» **YOUR OBJECTIVE**: An exact transcription of the lines below, from the first through the one containing "(AsmLine.bare .encEnd).assemble = some", is the only output wanted.
[GIVEN ENTRIES Boundary: Start]
-- ==== Sys2Proof/Tests/Slice0.lean ====
section
/-! SUPPORT. The model's own tests: ill-formed command lines, the word of every command written out, vectors of
spec/95_test_vectors.md, and for every obligation with hypotheses states and operands that meet them. -/

namespace Sys2Proof.Tests

open Sys2Proof.Machine

-- One test at a time: each kernel evaluation that waits for another holds a thread and its stack.
set_option Elab.async false

/-! ### Command lines (spec/30_encoding.md R92) -/

theorem test_refuses_missing_symbol : (AsmLine.bare .count).wellFormed = false := by decide
theorem test_refuses_symbol_of_nop : (AsmLine.withSym .nop 1).wellFormed = false := by decide
theorem test_refuses_symbol_256 : (AsmLine.withSym .count 256).wellFormed = false := by decide
theorem test_refuses_index_512 : (AsmLine.rdNode 512).wellFormed = false := by decide
theorem test_refuses_code_symbol_256 : (AsmLine.rdCode 256 0).wellFormed = false := by decide
theorem test_refuses_chunk_8 : (AsmLine.rdCode 0 8).wellFormed = false := by decide
theorem test_refuses_no_bits : (AsmLine.decBits []).wellFormed = false := by decide
theorem test_refuses_17_bits : (AsmLine.decBits (List.replicate 17 true)).wellFormed = false := by decide

/-- The "encodes to" column of R92, at each operand's largest value. -/
theorem test_assembles :
    (AsmLine.bare .encEnd).assemble = some 0x32000000 ∧ (AsmLine.withSym .encSym 255).assemble = some 0x310000FF ∧
    (AsmLine.rdNode 511).assemble = some 0x210001FF ∧ (AsmLine.rdCode 255 7).assemble = some 0x220007FF ∧
    (AsmLine.decBits [false, true, false, false, true, true]).assemble = some 0x41054C00 := by decide

/-! ### The words of R81 to R88, bit by bit -/

theorem test_decode_nop : decode 0b00000000_000000000000000000000000 = some .nop := by decide
theorem test_decode_clear : decode 0b00000001_000000000000000000000000 = some .clear := by decide
theorem test_decode_ack : decode 0b00000010_000000000000000000000000 = some .ack := by decide
theorem test_decode_count : decode 0b00010000_0000000000000000_01000001 = some (.count 65) := by decide
theorem test_decode_setFreq : decode 0b00010001_0000000000000000_10000000 = some (.setFreq 128) := by decide
theorem test_decode_rdFreq : decode 0b00010010_0000000000000000_00000001 = some (.rdFreq 1) := by decide
theorem test_decode_build : decode 0b00100000_000000000000000000000000 = some .build := by decide
theorem test_decode_rdNode : decode 0b00100001_000000000000000_100000001 = some (.rdNode 257) := by decide
theorem test_decode_rdCode : decode 0b00100010_0000000000000_100_01000010 = some (.rdCode 4 66) := by decide
theorem test_decode_encBegin : decode 0b00110000_000000000000000000000000 = some .encBegin := by decide
theorem test_decode_encSym : decode 0b00110001_0000000000000000_11111110 = some (.encSym 254) := by decide
theorem test_decode_encEnd : decode 0b00110010_000000000000000000000000 = some .encEnd := by decide
theorem test_decode_decBegin : decode 0b01000000_000000000000000000000000 = some .decBegin := by decide
theorem test_decode_decBits : decode 0b01000001_0000_0101_0100110000000001 = some (.decBits 5 0x4C01) := by decide
theorem test_decode_decEnd : decode 0b01000010_000000000000000000000000 = some .decEnd := by decide

/-- One reserved bit of each format, at the format's edge (R90): illegal. -/
theorem test_reserved_bits :
    decode 0x01800000 = none ∧ decode 0x10000100 = none ∧ decode 0x21000200 = none ∧ decode 0x22000800 = none ∧
    decode 0x41100000 = none := by decide

/-! ### States and one step -/

/-- What `f` sees of a next state. -/
def probe {α : Type} (f : State → α) : Host.Outcome State Fault Refusal → Option α
  | .next t => some (f t)
  | _ => none

theorem of_probe {α : Type} {f : State → α} {o : Host.Outcome State Fault Refusal} {v : α} (h : probe f o = some v) :
    ∃ t, o = .next t ∧ f t = v := by
  cases o with
  | next t => exact ⟨t, rfl, by simpa [probe] using h⟩
  | fault x => cases h
  | refused x => cases h

/-- `s` with a command word pending. -/
def pending (w : Word) (s : State) : State := { s with pend := some w }

/-- The engine's step with `w` pending. -/
def complete (w : Word) (s : State) : Host.Outcome State Fault Refusal := engineStep (pending w s)

/-- ERR = 1 with an UNKNOWN_SYMBOL record (V-CTL-3, V-CTL-6). -/
def errored (s : State) : State := { s with err := true, errcode := .unknownSymbol, errcmd := 0x31000043 }

/-- The error record, as the host sees it. -/
def record (t : State) : Word × Word × Word := (t.status, t.errcodeWord, t.errcmd)

/-- Both results. -/
def results (t : State) : Word × Word := (t.result0, t.result1)

/-- FT with one entry. -/
def ftOne (x : Symbol) (n : Count) : FreqTable := ftSet ftEmpty x n

/-- FT of "ABAC" (V-TB-5). -/
def ftABC : FreqTable := ftSet (ftSet (ftOne 0x41 2) 0x42 1) 0x43 1

/-- COLLECT with a given FT. -/
def collected (ft : FreqTable) : State := { State.reset with ft := ft }

/-- V-TB-5 after BUILD, as the vector lists it: leaves A 2, B 1, C 1, nodes 3=(1,2) f2 and 4=(0,3) f4, codes "0", "10",
"11". -/
def builtABC : State :=
  { collected ftABC with
    tstate := .built, kind := .general, root := 4, nnodes := 5, nleaves := 3
    arena := [.leaf 0x41 2 false, .leaf 0x42 1 false, .leaf 0x43 1 false, .internal 2 1 2, .internal 4 0 3]
    ct := ctSet (ctSet (ctSet ctEmpty 0x41 [false]) 0x42 [true, false]) 0x43 [true, true] }

/-- V-TB-1, the sentinel tree. -/
def builtEmpty : State :=
  { State.reset with tstate := .built, kind := .empty, nnodes := 1, arena := [.leaf 0 1 true] }

/-- A bare leaf (E3: 'A', ten times). -/
def builtSingle : State :=
  { collected (ftOne 0x41 10) with
    tstate := .built, kind := .single, nnodes := 1, nleaves := 1, arena := [.leaf 0x41 10 false]
    ct := ctSet ctEmpty 0x41 [] }

/-- V-TB-5 with an encoder session, `b` already in EBUF. -/
def encoding (b : Bits) : State := { builtABC with estate := .active, ebuf := b }

/-- V-TB-5 with a decoder session, `b` already in DIN. -/
def decoding (b : Bits) : State := { builtABC with dstate := .active, din := b }

/-- V-ENC-1 after ENC_END: EBUF = "010011". -/
def encoded : State := { builtABC with estate := .done, ebuf := [false, true, false, false, true, true] }

/-- V-DEC-1 after DEC_END. -/
def decoded : State := { builtABC with dstate := .done, dout := [0x41, 0x42, 0x41, 0x43] }

/-- A state with other capacities. -/
def withCaps (e i o : Word) (s : State) : State :=
  { s with cfg := { encCapBits := e, decInCapBits := i, decOutCapSyms := o, base := 0x80 } }

/-- A state whose next machine step is given. -/
def moving (m : Move) (s : State) : State := { s with script := [m] }

/-! ### Vectors of spec/95_test_vectors.md -/

/-- V-CTL-6: discarded. -/
theorem test_clear_reserved_bit_on_error :
    probe record (complete 0x01000001 (errored State.reset)) = some (0x00000002, 2, 0x31000043) := by decide +kernel

/-- V-CTL-7. -/
theorem test_clear_reserved_bit : probe record (complete 0x01000001 builtABC) = some (0x0000000A, 4, 0x01000001) := by
  decide +kernel

/-- V-CTL-10. -/
theorem test_encBegin_in_collect : probe record (complete 0x30000000 State.reset) = some (0x00000002, 4, 0x30000000) := by
  decide +kernel

/-- V-CTL-2: ARG stays. -/
theorem test_clear_keeps_arg :
    probe (fun t => (t.status, t.treeWord, t.arg, ftGet t.ft 0x41)) (complete 0x01000000 { builtABC with arg := 7 }) =
      some (0, 0, 7, 0) := by decide +kernel

/-- V-CTL-3. -/
theorem test_ack : probe (fun t => (record t, t.treeWord)) (complete 0x02000000 (errored builtABC)) =
    some ((0x00000008, 0, 0), 0x60301404) := by decide +kernel

/-- V-FT-6 and V-FT-7: COUNT at the largest count, and just below it. -/
theorem test_count_at_the_maximum :
    probe (fun t => (record t, ftGet t.ft 0x41)) (complete 0x10000041 (collected (ftOne 0x41 0xFFFFFFFF))) =
      some ((0x00000002, 5, 0x10000041), 0xFFFFFFFF) ∧
    probe (fun t => (record t, ftGet t.ft 0x41)) (complete 0x10000041 (collected (ftOne 0x41 0xFFFFFFFE))) =
      some ((0x00000000, 0, 0), 0xFFFFFFFF) := by decide +kernel

/-- V-FT-3 and V-FT-4: SETFREQ 'Z' with ARG = 5 and with ARG = 0. -/
theorem test_setFreq :
    probe (fun t => (record t, ftGet t.ft 0x5A)) (complete 0x1100005A { State.reset with arg := 5 }) =
      some ((0x00000000, 0, 0), 5) ∧
    probe (fun t => (record t, ftGet t.ft 0x5A)) (complete 0x1100005A State.reset) =
      some ((0x00000002, 1, 0x1100005A), 0) := by decide +kernel

/-- V-FT-9 and V-FT-10. -/
theorem test_rdFreq : probe results (complete 0x12000041 builtABC) = some (2, 0) ∧
    probe results (complete 0x12000051 { State.reset with result0 := 9, result1 := 9 }) = some (0, 0) := by
  decide +kernel

/-- V-TB-5: TREE and the records, from FT of "ABAC". -/
theorem test_build : probe (fun t => (t.treeWord, t.arena)) (complete 0x20000000 (collected ftABC)) =
    some (0x60301404, builtABC.arena) := by decide +kernel

/-- V-TB-4: the codes under the tie-break of R142. -/
theorem test_build_tie_break :
    probe (fun t => (ctGet t.ct 0x41, ctGet t.ct 0x42, ctGet t.ct 0x43))
      (complete 0x20000000 (collected (ftSet (ftSet (ftOne 0x41 1) 0x42 1) 0x43 2))) =
      some (some [true, false], some [true, true], some [false]) := by decide +kernel

/-- V-TB-5, RD_NODE 4 and the index past the tree. -/
theorem test_rdNode : probe results (complete 0x21000004 builtABC) = some (0x00000004, 0x00600400) ∧
    probe results (complete 0x21000005 builtABC) = some (0, 0) := by decide +kernel

/-- V-TB-11's record and V-TB-1: a 40-bit frequency, and the sentinel. -/
theorem test_rdNode_wide_and_sentinel :
    probe results (complete 0x21000003 { builtABC with arena := builtABC.arena.take 3 ++ [.internal 0x1FFFFFFFE 0 1] }) =
      some (0xFFFFFFFE, 0x00200401) ∧
    probe results (complete 0x21000000 builtEmpty) = some (0x00000001, 0x00000700) := by decide +kernel

/-- V-TB-5, RD_CODE 'B' chunks 0 and 1, and the absent 'D'. -/
theorem test_rdCode : probe results (complete 0x22000042 builtABC) = some (0x80000000, 0x80000002) ∧
    probe results (complete 0x22000142 builtABC) = some (0, 0x80000002) ∧
    probe results (complete 0x22000044 builtABC) = some (0, 0) := by decide +kernel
[GIVEN ENTRIES Boundary: End]
» **WORKED SOLUTION**:
-- ==== Sys2Proof/Tests/Slice0.lean ====
section
/-! SUPPORT. The model's own tests: ill-formed command lines, the word of every command written out, vectors of
spec/95_test_vectors.md, and for every obligation with hypotheses states and operands that meet them. -/

namespace Sys2Proof.Tests

open Sys2Proof.Machine

-- One test at a time: each kernel evaluation that waits for another holds a thread and its stack.
set_option Elab.async false

/-! ### Command lines (spec/30_encoding.md R92) -/

theorem test_refuses_missing_symbol : (AsmLine.bare .count).wellFormed = false := by decide
theorem test_refuses_symbol_of_nop : (AsmLine.withSym .nop 1).wellFormed = false := by decide
theorem test_refuses_symbol_256 : (AsmLine.withSym .count 256).wellFormed = false := by decide
theorem test_refuses_index_512 : (AsmLine.rdNode 512).wellFormed = false := by decide
theorem test_refuses_code_symbol_256 : (AsmLine.rdCode 256 0).wellFormed = false := by decide
theorem test_refuses_chunk_8 : (AsmLine.rdCode 0 8).wellFormed = false := by decide
theorem test_refuses_no_bits : (AsmLine.decBits []).wellFormed = false := by decide
theorem test_refuses_17_bits : (AsmLine.decBits (List.replicate 17 true)).wellFormed = false := by decide

/-- The "encodes to" column of R92, at each operand's largest value. -/
theorem test_assembles :
    (AsmLine.bare .encEnd).assemble = some 0x32000000 ∧ (AsmLine.withSym .encSym 255).assemble = some 0x310000FF ∧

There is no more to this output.